The Intersectionality that Dare Not Speak Its Name

The New York Times ran a Nate Cohn piece today that epitomizes the way conventional liberals spin American politics.  On the one hand we have the turnout and voting preferences of people of color—blacks, Hispanics, Asian-Americans.  On the other we have whites and, in particular, the white working class.  Not much happened in the 2016 presidential election on the POC side, says Cohn; nearly all the movement was among working class whites.

I suppose it’s good that political discourse can now acknowledge the presence of a working class, at least where white people are concerned.  Wouldn’t it be nice if they allowed people of other hues to be workers too?

Seriously, what’s the basis for dichotomizing the political terrain into race versus class?  Why not examine not just white workers, but workers?

The issue is not simply how many nonwhite workers switched their vote to Trump or waited out the election altogether.  The starting point should be that Trump ran the most openly racist presidential campaign since George Wallace, and this should have cost him big time among all the groups he disparaged—but it didn’t.  So let’s do a class breakdown for nonwhite voters the way it’s now becoming fashionable to do for whites.  How did Clinton do with working class black and Hispanic voters compared to more affluent POC?  How does adding the nonwhite slices of the electorate change how we assess the role of the working class as a whole in electing Trump, if at all?

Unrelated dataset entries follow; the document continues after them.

-- ==== Sys2Proof/Machine/Joypad.lean ====
section
/-! DEFINITION. The joypad latch (R291 to R294). -/

namespace Sys2Proof.Machine

/-- Four button states as bits 3:0, `k` the state at bit `k`. -/
def nibble (b0 b1 b2 b3 : Bool) : BitVec 4 :=
  (BitVec.ofBool b3 ++ BitVec.ofBool b2 ++ BitVec.ofBool b1 ++ BitVec.ofBool b0 : BitVec 4)

/-- The D-pad group, 1 for pressed: right, left, up, down in bits 0 to 3 (R291). -/
def Buttons.dpad (h : Buttons) : BitVec 4 := nibble h.right h.left h.up h.down

/-- The button group, 1 for pressed: A, B, select, start in bits 0 to 3 (R291). -/
def Buttons.action (h : Buttons) : BitVec 4 := nibble h.a h.b h.select h.start

/-- The read value of `P1` (R292). -/
def Joypad.read (j : Joypad) : Byte :=
  if j.selDpad && j.selBtn then 0xFF#8
  else
    let pressed := (if j.selDpad then 0#4 else j.held.dpad) ||| (if j.selBtn then 0#4 else j.held.action)
    (3#2 ++ BitVec.ofBool j.selBtn ++ BitVec.ofBool j.selDpad ++ ~~~pressed : BitVec 8)

/-- A write of `P1` (R293). -/
def Joypad.write (j : Joypad) (v : Byte) : Joypad := { j with selDpad := v.getLsbD 4, selBtn := v.getLsbD 5 }

/-- Some button is released in `old` and pressed in `new` (R294). -/
def Buttons.newPress (old new : Buttons) : Bool :=
  (!old.right && new.right) || (!old.left && new.left) || (!old.up && new.up) || (!old.down && new.down) ||
  (!old.a && new.a) || (!old.b && new.b) || (!old.select && new.select) || (!old.start && new.start)

end Sys2Proof.Machine
end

The working class is multiracial, and it is also a working class.  There’s nothing either/or about it.

3 comments:

  1. The real question is: How long is it going to take Democrats to wake up and realize that the problem they face is not that Hillary lost to Trump by 10,704 votes in MI in 2016. The problem is that Democrats got 603,740 fewer votes in Michigan in 2016 than Obama got in 2008 and Trump and 3rd Parties got 391,246 more votes than McCain and 3rd Parties got in 2008. This reversal of votes was 545,880 and 320,124 in Ohio, 349,922 and 450,132 in Pennsylvania, 340,913 and 320,393 in Indiana, 294,675 and 287,403 in Wisconsin, and 175,271 and 201,895 in Iowa. This is what made the difference in the rustbelt swing states that cost Democrats the presidency in 2016, not the marginal difference in the 2016 tallies.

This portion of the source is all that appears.